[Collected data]
[Start of section]

-- ==== Sys2Proof/Tests/Slice0.lean ====
section
/-! SUPPORT. Tests of the model, and for every statement that has hypotheses a state and operands that meet them. -/

set_option Elab.async false
set_option maxRecDepth 100000

namespace Sys2Proof.Tests

open Sys2Proof.Machine

/-! ### States the tests start from -/

/-- `s` with the given register fields written. -/
def wrs (l : List (Field × Nat)) (s : State) : State := l.foldl (fun t x => t.wr x.1 x.2) s

/-- A node at the end of its boot, its line port on (Table 14-1). -/
def up : State := { State.reset with phy.on := true, cfg.boot := 8 }

/-- The same in power state `n`. -/
def inS (n : Nat) : State := { up with pwr.state := n }

/-- With the host's link up, bus master enable set and client H0 running with a ring of 16 and 16 entries. -/
def host : State :=
  wrs [(F.HIF_RING_CTL.sq_log2 0, 4), (F.HIF_RING_CTL.cq_log2 0, 4), (F.HIF_RING_CTL.en 0, 1)]
    ({ up with pins.perst := false, hif.linkUp := true, hif.link := .l0, hif.d3cold := false, hif.bme := true }.modClient 0
      (fun c => { c with running := true, enabled := true }))

/-- A descriptor as client H0 would submit it. -/
def desc (op : Nat) (flags : Byte) (due : Word) (len : Nat) (params : List Byte) : Desc :=
  { opcode := op, flags := flags, id := 7, due := due, bufAddr := 0, bufLen := len, params := params ++ List.replicate (44 - params.length) 0 }

/-- A descriptor in flight, in phase `ph`. -/
def fly (d : Desc) (ph : Phase) : InFlight := { desc := d, phase := ph, chainLeft := 0, order := 1, stale := false }

/-- `s` with these descriptors of H0 in flight. -/
def flight (l : List InFlight) (s : State) : State := s.modClient 0 (fun c => { c with flight := l })

/-- A command fetched and not started. -/
def cmd (op len : Nat) (params : List Byte) : InFlight := fly (desc op 0 0 len params) .fetched

/-- `s` with that command of H0 alone in flight. -/
def ask (op len : Nat) (params : List Byte) (s : State) : State := flight [cmd op len params] s

/-- A beacon of a master at address 1, in cycle `c`, with the ledger frame owned by `owner`. -/
def bcn (c : Word) (owner : Nat) : Beacon :=
  { cycle := c, rootLineId := 0x0C0FFEE0, masterAddr := 1, hop := 0, lineState := 0, joinOpen := true, rearguardPresent := true, emergency := false,
    ledgerOwner := owner, noOwner := false, rearguardAddr := 5, priority := 128, masterUid := 0x3B07C14E0001, leaseEpoch := 3, rosterEpoch := 4,
    freeSlots := 64, topPrecedence := 0 }

/-- A node locked to its line, without an address, in cycle 1,000 with the beacon accepted. -/
def lost : State :=
  wrs [(F.PLT_LPC_STATUS.locked, 1), (F.PLT_LPC_STATUS.ever_locked, 1)]
    { host with plt.lpc := 1000, plt.firstBeacon := false, plt.beaconOk := true, link.beacon := some (bcn 1000 5) }

/-- The same node with address 5. -/
def node : State := wrs [(F.LINE_ADDR.assigned, 1), (F.LINE_ADDR.addr, 5)] lost

/-- A roster row of the master for address `a`. -/
def mrow (a : Nat) : MasterRow :=
  { row := { addr := a, uid := BitVec.ofNat 48 (0x3B0700000000 + a), room := 0, flags := 0 }, rtd := 100, profile := ⟨0, 1, 0, 0⟩, declared := 1,
    admitted := 1, prio := none, sleeping := false, listen := 0, unheard := 0, polls := 0, pollReason := none, pollSent := none, stalePoll := none }

/-- The node as master of port A at address 5, with node 9 on its roster, its beacon sent in this cycle. -/
def boss : State :=
  wrs [(F.LINE_MASTER_STATUS.role, 1)]
    { node with master.roster := [mrow 5, mrow 9], master.last := some (bcn 1000 5), master.next := some (bcn 1000 5), phy.tx := [.beacon .a []] }

/-- A lease at the master. -/
def mlease (a missed stamp : Nat) : MLease :=
  { holder := a, group := 2, prec := 0, format := 1, missed := missed, held := true, heard := true, stamp := stamp, sentAt := some 900 }

/-- A node that may sleep: SB votes 5, no cartridge, the host link in L2. -/
def deep : State :=
  wrs [(F.PLT_LPC_STATUS.locked, 1), (F.PLT_LPC_STATUS.ever_locked, 1), (F.LINE_ADDR.assigned, 1), (F.LINE_ADDR.addr, 5)] { up with pwr.sbVote := some 5 }

/-- A session of H0 for group 2. -/
def talk0 (client : Nat) : Session :=
  { client := client, group := 2, format := 1, prec := 0, source := 0, feed := 0, raised := false, lastTx := 0 }

/-- `s` with that session open as session 0. -/
def talking (client : Nat) (s : State) : State := { s with hif.sessions := some (talk0 client) :: List.replicate 7 none }

/-- A lease the node holds in slot `k`. -/
def lease (k format : Nat) (o : LeaseOwner) : HeldLease := { slot := k, group := 2, prec := 0, format := format, owner := o, start := 900, last := false }

/-- A request of the node sent `attempts` times, the last in cycle 900. -/
def req (o : LeaseOwner) (standing : Bool) (ph : ReqPhase) (attempts : Nat) : TalkReq :=
  { owner := o, reqId := 3, standing := standing, group := 2, format := 1, prec := 0, catchup := 0, phase := ph, attempts := attempts, sentAt := 900 }

/-- A stream of H0. -/
def stream0 (kind tap : Nat) : Stream :=
  { client := 0, kind := kind, tap := tap, group := 0, wide := false, frame := 16, route := 0, gain := 24, bufs := [], gap := false, since := 0,
    last := none, closing := false, ended := false }

/-- `s` with stream 0 open. -/
def streaming (kind tap : Nat) (s : State) : State := { s with hif.streams := some (stream0 kind tap) :: List.replicate 31 none }

/-- An accepted identity of a cartridge. -/
def ident : Identity := { serial := 0x1122334455, eRated := 1000, nRated := 500 }

/-- A node whose cartridge is in its socket. -/
def carted : State := { host with pins.cartDet := true }

/-- A call record. -/
def rec0 (st : CallState) : CallRec :=
  { callId := 7, caller := 9, port := .a, node := false, prec := 1, group := 2, target := 0xFF, state := st, stamp := 1, own := false, tone := none,
    answeredBy := none, eot := false, quiet := 0, unleased := 0, rings := true, phrase := none, callSent := false, cmd := none, acked := false }

/-- `s` with that record at place `r`. -/
def called (r : Nat) (c : CallRec) (s : State) : State := { s with call.recs := s.call.recs.set r (some c) }

/-- Elements all halted by the monitor. -/
def stopped : State := { up with dbg.elems := List.replicate 4 { ElemSt.reset with cause := 1 } }

/-- A monitor request by the UART with payload `p`. -/
def mreq (p : List Byte) : MonReq := { via := .uart, tag := 1, payload := p }

/-- A ledger frame on port A that carries a valid CRC at `s`. -/
def frame (s : State) (source destination : Byte) (typ : Nat) (flags : Half) (payload : List Byte) : LedgerFrame :=
  let h := ledgerHeader source destination (BitVec.ofNat 8 typ) (BitVec.ofNat 8 payload.length) 40 flags
  { port := .a, source := source, destination := destination, typ := BitVec.ofNat 8 typ, length := BitVec.ofNat 8 payload.length, sequence := 40,
    flags := flags, payload := payload, crc := BitVec.ofNat 32 (ledgerCrc s.lpc h payload) }

/-- A beacon burst of cycle `c` with `n` sync symbols matched, `d` symbols late. -/
def beaconBurst (c : Word) (n : Nat) (d : Int) : BeaconBurst := { port := .a, syncMatches := n, body := beaconBody (bcn c 5), displacement := d }

/-- A slot burst with a valid CRC for slot `k` at `s`. -/
def slotBurst (s : State) (k : Nat) (header : Word) : SlotBurst :=
  { port := .a, trained := true, header := header, payload := List.replicate 32 0x5A,
    crc := BitVec.ofNat 16 (slotCrc s.lpc k header (List.replicate 32 0x5A)) }

/-- The bytes of a join request of UID 0x3B07C14E0123 with its CRC at `s`, or with a wrong one. -/
def joinBurst (s : State) (good : Bool) : JoinBurst :=
  let b : List Byte := [0x3B, 0x07, 0xC1, 0x4E, 0x01, 0x23, 0x04, 0x05]
  { port := .a, body := b ++ toBe 2 (joinCrc s.lpc b + (if good then 0 else 1)), arrival := 704 }

/-- What a cycle without sound measures. -/
def calm : CycleObs :=
  { noiseA := none, noiseB := none, erle := 0, nearEnd := 0, hotBands := [], toneOn := 0, howling := false, notchLevel := 0, limited := false,
    playbackTook := 20, emergLevel := 0, joinDraw := 5 }

/-- A master whose 64 slots are all leased at routine precedence, granted in the order of their numbers. -/
def fullMaster : Master := (List.range 64).foldl (fun m k => m.setLease k (some (mlease 9 0 k))) Master.reset

/-- The same with only slots `l` leased. -/
def leasedMaster (l : List Nat) : Master := l.foldl (fun m k => m.setLease k (some (mlease 9 0 k))) Master.reset

/-- A request at the master. -/
def mrq (format prec : Nat) : MReq := { addr := 9, group := 2, format := format, prec := prec, catchup := 0, reqId := 3 }

/-- The node as rearguard, three beacons missed. -/
def guard : State := wrs [(F.LINE_MASTER_STATUS.role, 2), (F.LINE_ROLE.master_en, 1), (F.PLT_LPC_STATUS.missed_beacons, 3)] node

/-- The node as master 65 cycles into a takeover. -/
def taken : State := { boss with master.takeover := some 936 }

/-- The node as master of a stack (member 0), or as member `n`. -/
def stacked (n : Nat) : State := wrs [(F.STK_CTL.en, 1), (F.STK_CTL.member_id, n)] up

/-- `n` zero bytes with the stack's CRC after them. -/
def stackBytes (n : Nat) : List Byte := List.replicate n 0 ++ toBe 4 (crcOf crc32 (List.replicate n 0))

/-- In the full table the lease in slot 63 was granted last. -/
theorem newest_of_full : ∀ j x, j < 64 → j ≠ 63 → fullMaster.lease j = some x → x.prec = 0 → x.stamp < (mlease 9 0 63).stamp := by
  intro j x hj hk hx hp
  have h : ∀ j, j < 64 → j ≠ 63 → (fullMaster.lease j).all (fun x => decide (x.stamp < 63)) = true := by decide +kernel
  have := h j hj hk
  rw [hx] at this
  simpa [mlease] using this

/-- `Accepted` from its parts that can be computed. -/
theorem accepted {s : State} {f : LedgerFrame} {ty : Nat}
    (h : (s.hears f.port = true ∧ s.pwr.state < 2 ∧ s.pwr.bellUntil = none ∧ s.ccLink = true) ∧
      (f.length.toNat ≤ 160 ∧ s.frameCrcOk f = true ∧ lengthOk f.typ.toNat f.payload = true ∧ f.length.toNat = f.payload.length ∧ f.typ.toNat = ty) ∧
      (s.checkedFrame f).forMe f.port f.destination = true ∧ (s.checkedFrame f).isDup f.port (f.source.toNat % 128) f.sequence = false) :
    Accepted s f ty ((s.checkedFrame f).takenUp f) :=
  let ⟨⟨a, b, c, d⟩, ⟨e, g, i, j, k⟩, l, m⟩ := h
  ⟨a, b, c, d, e, g, l, i, j, k, m, rfl⟩


/-! ### Ill-formed commands are refused by their check -/

theorem test_wf_beacon : (Instr.beaconAccepted (beaconBurst 1000 64 0)).wf = true
    ∧ (Instr.beaconAccepted (beaconBurst 1000 65 0)).wf = false
    ∧ (Instr.beaconAccepted { beaconBurst 1000 64 0 with body := [] }).wf = false := by decide +kernel

theorem test_wf_slot : (Instr.slotReceived 0 { slotBurst up 0 0 with payload := List.replicate 31 0 }).wf = false
    ∧ (Instr.slotReceived 0 (slotBurst up 0 0)).wf = true := by decide +kernel

theorem test_wf_ledger_length : (Instr.time { frame up 1 5 tyTime 0 (List.replicate 16 0) with length := 15 }).wf = false
    ∧ (Instr.time { frame up 1 5 tyTime 0 (List.replicate 16 0) with length := 161, payload := List.replicate 161 0 }).wf = false
    ∧ (Instr.time (frame up 1 5 tyTime 0 (List.replicate 16 0))).wf = true := by decide +kernel

theorem test_wf_bell : (Instr.bellReceived ⟨5, 0, 100, 401⟩).wf = false ∧ (Instr.bellFieldRead .a [⟨5, 0, 100, 401⟩]).wf = false
    ∧ (Instr.bellReceived ⟨5, 0, 100, 400⟩).wf = true := by decide

theorem test_wf_noise : (Instr.cycleBoundary { calm with noiseA := some ⟨5, 4⟩ }).wf = false
    ∧ (Instr.cycleBoundary { calm with noiseB := some ⟨5, 4⟩ }).wf = false ∧ (Instr.cycleBoundary { calm with noiseA := some ⟨4, 4⟩ }).wf = true := by decide

theorem test_wf_join : (Instr.joinRequestReceived ⟨.a, List.replicate 9 0, 0⟩).wf = false
    ∧ (Instr.joinRequestReceived ⟨.a, List.replicate 10 0, 0⟩).wf = true := by decide

theorem test_wf_fetch : (Instr.descriptorFetchCompletion 0 (.fetched [List.replicate 63 0])).wf = false
    ∧ (Instr.descriptorFetchCompletion 0 (.fetched [List.replicate 64 0])).wf = true := by decide

theorem test_wf_monitor_request : (Instr.ping { via := .uart, tag := 0, payload := List.replicate 1025 0 }).wf = false
    ∧ (Instr.ping { via := .uart, tag := 0, payload := List.replicate 1024 0 }).wf = true := by decide +kernel

theorem test_wf_stack : (Instr.stackHeader (List.replicate 63 0)).wf = false ∧ (Instr.stackWindow 1 (List.replicate 1919 0) []).wf = false
    ∧ (Instr.stackHeader (List.replicate 64 0)).wf = true ∧ (Instr.stackWindow 1 (List.replicate 1920 0) []).wf = true := by decide +kernel

theorem test_wf_surge : (Instr.surgeEnd 65536).wf = false ∧ (Instr.surgeEnd 65535).wf = true := by decide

[End of section]

*Problem statement*
Look through the entries above and find each line where the word "slotReceived" occurs; copy those lines.

*Answer for the task*
theorem test_wf_slot : (Instr.slotReceived 0 { slotBurst up 0 0 with payload := List.replicate 31 0 }).wf = false
    ∧ (Instr.slotReceived 0 (slotBurst up 0 0)).wf = true := by decide +kernel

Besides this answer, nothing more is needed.